Second, several stochastic methods have been incorporated into robust application softwares. The importance of that point should not be underestimated. For example, the recent success of Bayesian methods is probably due as much to its incorporation into a robust and efficient software (MrBayes; [27]) as to the theoretical appeal of generating marginal posterior probabilities [19]. The software RaxML [28], enjoys well-deserved popularity because it is one of the fastest ML phylogeny inference programs available to date (despite that it does not incorporate stochastic methods) thanks to the implementation of approximations to rate heterogeneity across sites and of smart computer science tricks speeding up likelihood computation: optimized parallel code and 'Subtree Equality Vectors' (*i.e*., the extension of character compression to the subtree level). Similarly, highly efficient parallel code has recently been implemented for the evaluation of phylogenies on graphics processing units (GPUs), resulting in about 100-fold speed increase over an optimized CPU-based computation [29]. This efficient use of new hardware, existing stochastic heuristics (in this case, an MCMC approach in a Bayesian framework), and smart code parallelization for efficient harnessing of the hundreds of GPU processing cores, allowed the authors to successfully use a 60-state codon model on a dataset of 62 complete mitochondrial genomes [29].

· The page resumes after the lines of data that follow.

/-- One Cox cycle of a run (R129). Accesses that reach bonded SRAM in it are made first (R130); under Easy-all the cycle counts alone, and
the accesses in flight complete (R142, R450); in the resume lead nothing is counted (R228). -/
def Device.strokeIssue (d : Device) (cd : Cd) : Device :=
  match d.residentOf cd with
  | none => d
  | some c =>
    let k := d.dies[cd].cox
    if k.run = .idle || d.preempting c then d
    else if c.held then (d.busFlush cd).modCox cd Cox.easyCycle
    else if d.inLead c cd then d
    else (d.busUntil cd k.now).coxCycle c cd

/-- STROKE_ISSUE. -/
def execStrokeIssue (cd : Cd) (s : State) : Host.Outcome State Fault Refusal :=
  .next { s with dev := s.dev.strokeIssue cd }

/-! ### Stops (R128, R139, R195) -/

/-- The error response of a DPA load arrives: no stroke issues after it (R128). -/
def Device.lddError (d : Device) (cd : Cd) : Device :=
  match d.residentOf cd with
  | none => d
  | some c =>
    match d.dies[cd].cox.loadErr with
    | none => d
    | some l =>
      let r := d.err (cdIsland cd 0 0) 7 l.code.toNat c.tag (some l.dpa.toNat) (faultDetail 0 false 0 0)
      let d1 := d.fault c r
      match d1.ctxAt c.slot with
      | none => d1
      | some c1 => d1.coxStop c1 cd 2 0 l.pc.toNat (some r)

/-- LDD_ERROR_RESPONSE. -/
def execLddErrorResponse (cd : Cd) (s : State) : Host.Outcome State Fault Refusal :=
  .next { s with dev := s.dev.lddError cd }

/-- The HALT wait is over: the run ends on this CD (R139). -/
def Device.runComplete (d : Device) (cd : Cd) : Device :=
  match d.residentOf cd with
  | none => d
  | some c =>
    let x := d.dies[cd]
    if x.cox.run ≠ .haltWait ∨ d.stopping c then d
    else match x.cox.waiting with
      | some (m, n) => if (x.waitedFor m n).isEmpty then d.coxStop c cd 5 0 x.cox.pc.toNat none else d
      | none => d.coxStop c cd 5 0 x.cox.pc.toNat none

/-- RUN_COMPLETE. -/
def execRunComplete (cd : Cd) (s : State) : Host.Outcome State Fault Refusal :=
  .next { s with dev := s.dev.runComplete cd }

/-- A fault of the context reaches a CD: its Cox stops with ENGINE_FAULT and its engines stop (R139, R195, R226). -/
def Device.faultReaches (d : Device) (cd : Cd) : Device :=
  match d.residentOf cd with
  | none => d
  | some c =>
    let x := d.dies[cd]
    match x.faultDue with
    | none => d
    | some r =>
      let d1 := d.modDie cd fun x => { x with faultDue := none, frozen := true }
      if x.cox.run = .idle then d1 else d1.coxStop c cd 3 0 x.cox.pc.toNat (some r)

/-- FAULT_REACHES_COX. -/
def execFaultReachesCox (cd : Cd) (s : State) : Host.Outcome State Fault Refusal :=
  .next { s with dev := s.dev.faultReaches cd }

/-! ### Stall records (R159, R160) -/

/-- The PLAN_STALL record (R160). -/
def Device.stallRecord (d : Device) (c : Context) (cd : Cd) (slot : Nat) (q : QueueId) : List Byte :=
  let hs := d.hops c cd 4 q
  bytesLE 1 5 ++ bytesLE 1 cd.val ++ bytesLE 2 c.tag.toNat ++ bytesLE 4 d.dies[cd].cox.pc.toNat
    ++ bytesLE 8 (d.cycle (cdIsland cd 0 0)).toNat ++ bytesLE 1 slot ++ bytesLE 1 hs.length ++ zeros 6
    ++ pad 16 (hs.flatMap fun (q, r, l) => bytesLE 1 q ++ bytesLE 1 r ++ bytesLE 1 l ++ zeros 1) ++ zeros 8

/-- The queue whose credit the stalled stroke lacks. -/
def Die.stalledQueue (x : Die) : QueueId :=
  slotQueue x.cox.stallSlot.toNat (x.slotWord x.cox.pc.toNat x.cox.stallSlot.toNat)

/-- A credit stall has exceeded its queue's bound: one PLAN_STALL event until a stroke issues (R159). -/
def Device.planStall (d : Device) (cd : Cd) : Device :=
  match d.residentOf cd with
  | none => d
  | some c =>
    let x := d.dies[cd]
    let q := x.stalledQueue
    if x.cox.run = .running ∧ x.cox.stallItem = 5 ∧ x.bound[q] ≠ 0 ∧ x.bound[q] < x.cox.creditRun ∧ !x.cox.stallTold then
      (d.modCox cd fun k => { k with stallTold := true }).event (.ctx c.slot) 0x81
        (d.stallRecord c cd x.cox.stallSlot.toNat q)
    else d

/-- PLAN_STALL. -/
def execPlanStall (cd : Cd) (s : State) : Host.Outcome State Fault Refusal :=
  .next { s with dev := s.dev.planStall cd }

end Sys2Proof.Machine
end

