-- ==== Sys2Proof/Machine/Security.lean ====
section
/-! DEFINITION. Boathouse: attestation, key release, domain release, debug unlock and the random source (R392 to R418). -/

namespace Sys2Proof.Machine

/-! ### Byte strings and records (R392, R418) -/

/-- Bytes of a structure as a number, most significant first (R392). -/
def beField (bs : List Byte) (off n : Nat) : Nat := beOf ((bs.drop off).take n)

/-- A byte range of a structure is zero. -/
def zeroAt (bs : List Byte) (off n : Nat) : Bool := ((bs.drop off).take n).all (· == 0)

/-- A structure begins with four magic bytes. -/
def magicIs (bs m : List Byte) : Bool := bs.take 4 == m

/-- A record of Boathouse: posted when the admin ring set is bound, else held, up to 16 (R418). -/
def Device.boatRecord (d : Device) (code detail : Nat) : Device :=
  let r := d.err boatIsland 13 code 0 none detail
  if d.admin.isSome then d.report r
  else
    let d1 := d.logErr r
    if d1.boat.heldRecords.length < 16 then { d1 with boat := { d1.boat with heldRecords := d1.boat.heldRecords ++ [r] } } else d1

/-- Flash bytes; an erased byte is 0xFF. -/
def Device.flashBytes (d : Device) (a n : Nat) : List Byte := memBytes 0xFF d.hd.flash a n

/-- Length of the certificate chain as flash holds it (R395). -/
def Device.chainRead (d : Device) : Nat := le (d.flashBytes 0x2000000 4)
/-- The chain length of reports: zero when the area could not be read or its length is too large (R395). -/
def Device.chainLen (d : Device) : Nat := if !d.boat.certBad && decide (d.chainRead ≤ 65532) then d.chainRead else 0

/-! ### Firmware images (R396, R397) -/

/-- Bytes of a slot. -/
def slotBytes : Nat := 0x1000000

/-- Header of the image in a slot. -/
def Device.fwHeader (d : Device) (slot : Nat) : List Byte := d.flashBytes (slot * slotBytes) 0x160

/-- A component of the image of slot `slot`: it lies in the slot behind the header and matches its digest (R397 check 5). -/
def Device.fwPart (d : Device) (slot off len most digest : Nat) : Bool :=
  off % 4096 == 0 && decide (len ≤ most) && decide (0x160 ≤ off) && decide (off + len ≤ slotBytes)
    && (Config.sha384 (d.flashBytes (slot * slotBytes + off) len)).toNat == digest

/-- The fused digest of a signing key. -/
def fwKeyIs (key : Nat) (pub : BitVec 768) : Bool := decide (key < 4) && keyDigest pub == Config.fwKey (idx 4 key)

/-- The first check of R397 that the image of a slot fails; none for a valid image. -/
def Device.fwCheck (d : Device) (slot : Nat) : Option Nat :=
  let h := d.fwHeader slot
  let key := field h 6 1
  let pub : BitVec 768 := BitVec.ofNat 768 (beField h 0x80 96)
  let bo := field h 0x10 4
  let bl := field h 0x14 4
  let mo := field h 0x18 4
  let ml := field h 0x1C 4
  if !(magicIs h [0x4F, 0x58, 0x46, 0x57] && gvOk (field h 4 1) 1 && zeroAt h 5 1 && zeroAt h 7 1 && zeroAt h 0xA 2 && zeroAt h 0xE0 32) then some 1
  else if d.boat.revoke.getLsbD key then some 2
  else if !fwKeyIs key pub then some 3
  else if !Config.ecdsaVerify pub (Config.sha384 (h.take 0x100)) (BitVec.ofNat 768 (beField h 0x100 96)) then some 4
  else if !(d.fwPart slot bo bl (2 ^ 20) (beField h 0x20 48) && d.fwPart slot mo ml (2 ^ 23) (beField h 0x50 48) && apart bo bl mo ml) then some 5
  else if field h 8 2 < d.boat.fuseSvn then some 6
  else none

The availability of multiple excellent softwares implementing different robust heuristics is clearly an asset for the end user: reliable results might be identified because they remain stable across softwares and methods. However, most users chose one single main software for their analyses, and this choice is sometimes dictated by availability of functionalities of importance but that do not pertain to the performances of the specific heuristic implemented (*e.g*., ability to perform batch analyses, availability of GTR nucleotide substitution model [30] or of rate heterogeneity [31–33], possibility to partition data). Finally, given that the need to infer large trees is critical in multiple biological disciplines, the non-specialist can be baffled by the large number of available heuristics, parameters, and softwares, such that the most user-friendly tools are often preferred even if more robust or more efficient (but less user-friendly) softwares are available. There is therefore a challenge to supply softwares that are easy to use for the non-specialist, provide flexibility for the specialist, and allow fast and robust inference for both.

The Metapopulation Genetic Algorithm (MetaGA; [23]) is an evolutionary computation heuristic in which several populations of trees exchange topological information which is used to guide the GA operators for much faster convergence. Despite the fact that the metaGA had been implemented in a simple and unoptimized software (metaPIGA v1) together with simple nucleotide substitution models, an approximate rate heterogeneity method, and only a low number of functionalities, is has been shown as one of the most efficient heuristics under the ML criterion [23, 34, 35]. Furthermore, it has been suggested that multiple metaGA searches provide an estimate of the posterior probability distribution of possible trees [23] although this proposition clearly warrants much further investigation. Here, we present MetaPIGA-2.0 the first phase of a robust implementation of the MetaGA (and other stochastic methods such as a classical Genetic Algorithm and Simulated Annealing) together with complex substitution models, rate heterogeneity, and high parameterization for the phylogeneticist, as well as an ergonomic interface and easy-to-use functionalities for the non-specialist.